Example: Safe JWT validation with PyJWT

import jwt as pyjwt
from fastapi import FastAPI, Depends, HTTPException, status
from pydantic import BaseModel

app = FastAPI()

SECRET_KEY = "your-secure-secret"
ALGORITHM = "HS256"

class TokenData(BaseModel):
    sub: str | None = None
    scopes: list[str] = []

def decode_token(token: str) -> TokenData:
    try:
        payload = pyjwt.decode(token, SECRET_KEY, algorithms=[ALGORITHM])
        sub = payload.get("sub")
        if sub is None:
            raise HTTPException(
                status_code=status.HTTP_401_UNAUTHORIZED,
                detail="Invalid authentication credentials",
                headers={"WWW-Authenticate": "Bearer"},
            )
        scopes = payload.get("scopes", [])
        if not isinstance(scopes, list):
            raise HTTPException(
                status_code=status.HTTP_401_UNAUTHORIZED,
                detail="Invalid token claims",
                headers={"WWW-Authenticate": "Bearer"},
            )
        return TokenData(sub=sub, scopes=scopes)
    except pyjwt.InvalidTokenError:
        raise HTTPException(
            status_code=status.HTTP_401_UNAUTHORIZED,
            detail="Invalid authentication credentials",
            headers={"WWW-Authenticate": "Bearer"},
        )

@app.get("/profile/")
def get_profile(token_data: TokenData = Depends(lambda: decode_token("eyJ0eXAiOiJKV1QiLCJhbGciOiJIUzI1NiJ9.eyJzdWIiOiIxMjM0NTY3ODkwIiwic2NvcGVzIjpbInJlYWQiXSwiZXhwIjoxNzE2MjM5MDIyfQ.SflKxwRJSMeKKF2QT4fwpMeJf36POk6yJV_adQssw5c")):
    return {"user": token_data.sub, "scopes": token_data.scopes}

Key remediation practices:

  • Never manually base64url-decode and index into raw bytes or strings.
  • Always specify and validate the expected algorithm to prevent algorithm confusion attacks (e.g., "none" or "HS256" vs "RS256").
  • Validate the aud and iss claims to ensure the token is intended for your service.
  • Use structured models (e.g., Pydantic) to deserialize claims, which enforces type checks and avoids unsafe slicing or iteration.
  • Ensure errors during token processing do not leak stack traces or memory contents; return uniform 401 responses.
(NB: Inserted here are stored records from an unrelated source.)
/-- Use number `use` of a port completes on a core, once: the round is counted where the use counts one, on every slot of the
job that has not halted at a commit and on the started ones of them otherwise (R370, R501); the slots that wait at the port go on, captured ones
once restored; then the acquire (R211, R212, R370). -/
def State.completePort (s : State) (n j : Nat) (port : BitVec 2) (use : Nat) (rbar commit : Bool) (scope : BitVec 3) :
    State :=
  match s.portsOf n j with
  | none => s
  | some p =>
    if p.completed.get port.toFin + 1 ≠ use then s
    else
      let s1 := s.modPorts n j (fun p =>
        { p with completed := p.completed.set port.toFin use,
                 arrived := p.arrived.set port.toFin (max (p.arrived.get port.toFin) use) })
      let s2 := if rbar then s1.countRound n (if commit then s1.everySlot n j else s1.jobSlots n j) else s1
      let s3 := (s2.jobSlots n j).foldl (fun t i => if (t.slot n i).atPort port then t.completeSlot n i else t) s2
      let s4 := s3.endSaved n j (fun w => match w with
        | .gbar q _ => if q = port then some rbar else none
        | _ => none)
      let s5 := if s.jobSlots n j = [] then s4 else s4.acquireOn n scope
      if port = 0 then s5.parkIfShed n j else s5

/-- A use's arrivals are all gathered at the root: a commit streams, another use completes (R211, R371). -/
def State.useGathered (s : State) (u : GroupUse) (g : Group) : State :=
  let recov := match s.job? u.job with
    | some j => j.recov
    | none => false
  let port := ((s.portsOf g.mainTree.root u.job).bind (fun p => p.portFor u.group)).getD 0
  if recov && port == 0 then
    g.members.foldl (fun t m => t.send (some (true, g.mainTree.root, m)) .roundStream (.coreJob m u.job))
      (s.modUse u.job u.group u.use (fun x => { x with phase := 1, acks := [] }))
  else
    let s1 := { s with uses := s.uses.filter (fun x => !(x.job == u.job && x.group == u.group && x.use == u.use)) }
    let s2 := if port = 0 then s1.markParked u.job else s1
    s2.send (some (true, g.mainTree.root, g.mainTree.root)) .groupCompletionMessage
      (.group { job := u.job, group := u.group, port := port, use := u.use, node := g.mainTree.root, child := 0,
                rbar := u.rbar && port == 0, phase := 0 })

/-- GROUP_ARRIVAL_MESSAGE: a member's arrival, with those below it, is gathered (R211). -/
def execGroupArrivalMessage (s : State) : Host.Outcome State Fault Refusal :=
  match s.arg with
  | .group m =>
    match s.groupUse m.job m.group m.use, s.groupOfJob m.job m.group with
    | some u, some g =>
      if !s.canGather u g m.node then .next s
      else
        let u1 := { u with gathered := m.node :: u.gathered }
        let s1 := s.modUse u.job u.group u.use (fun _ => u1)
        .next (if m.node = g.mainTree.root then s1.useGathered u1 g else s1)
    | _, _ => .next s
  | _ => .next s

/-- GROUP_COMPLETION_MESSAGE: a member's waiting slots complete and the message goes down to its children (R211). -/
def execGroupCompletionMessage (s : State) : Host.Outcome State Fault Refusal :=
  match s.arg with
  | .group m =>
    match s.groupOfJob m.job m.group with
    | none => .next s
    | some g =>
      let scope : BitVec 3 := if m.rbar then 3 else if s.oneChiplet g then 2 else 3
      let s1 := s.completePort m.node m.job m.port m.use m.rbar false scope
      .next ((g.mainTree.children g.members m.node).foldl (fun t k =>
        t.send (some (true, m.node, k)) .groupCompletionMessage (.group { m with node := k, child := m.node })) s1)
  | _ => .next s

/-- The gatherings that can happen now. -/
def State.groupMoves (s : State) : List Event :=
  s.uses.flatMap (fun u =>
    match s.groupOfJob u.job u.group with
    | none => []
    | some g =>
      (g.members.filter (fun m => s.canGather u g m)).map (fun m =>
        { kind := .groupArrivalMessage,
          arg := .group { job := u.job, group := u.group, port := 0, use := u.use, node := m, child := m, rbar := u.rbar,
                          phase := u.phase } }))

/-! ### The commit (R371) -/

/-- A slot as a commit mirrors it: after its RBAR, the round counted where it has not halted (R366, R370, R377, R501). -/
def Slot.committed (sl : Slot) : Slot :=
  let x := if sl.atRbar then { sl.finish with run := .running, ilen := 4 } else sl
  if sl.run = .halted then x else { x with cnt := { x.cnt with round := x.cnt.round + 1 } }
These approaches reduce the risk of out-of-bounds reads by relying on vetted libraries that handle buffers safely and by enforcing strict input validation on all token-derived data.

Frequently Asked Questions

How does middleBrick detect out-of-bounds read risks in JWT handling?
middleBrick sends malformed and boundary-condition JWTs to the API, monitors responses for information leakage or crashes, and analyzes whether error messages or behavior reveal unsafe memory access during token parsing.
Can using a JWT library fully prevent out-of-bounds read issues?
Using a maintained library greatly reduces risk, but custom code around token usage—such as unsafe slicing of raw token bytes or strings—can still introduce out-of-bounds reads. Consistent input validation and avoiding manual byte manipulation are essential.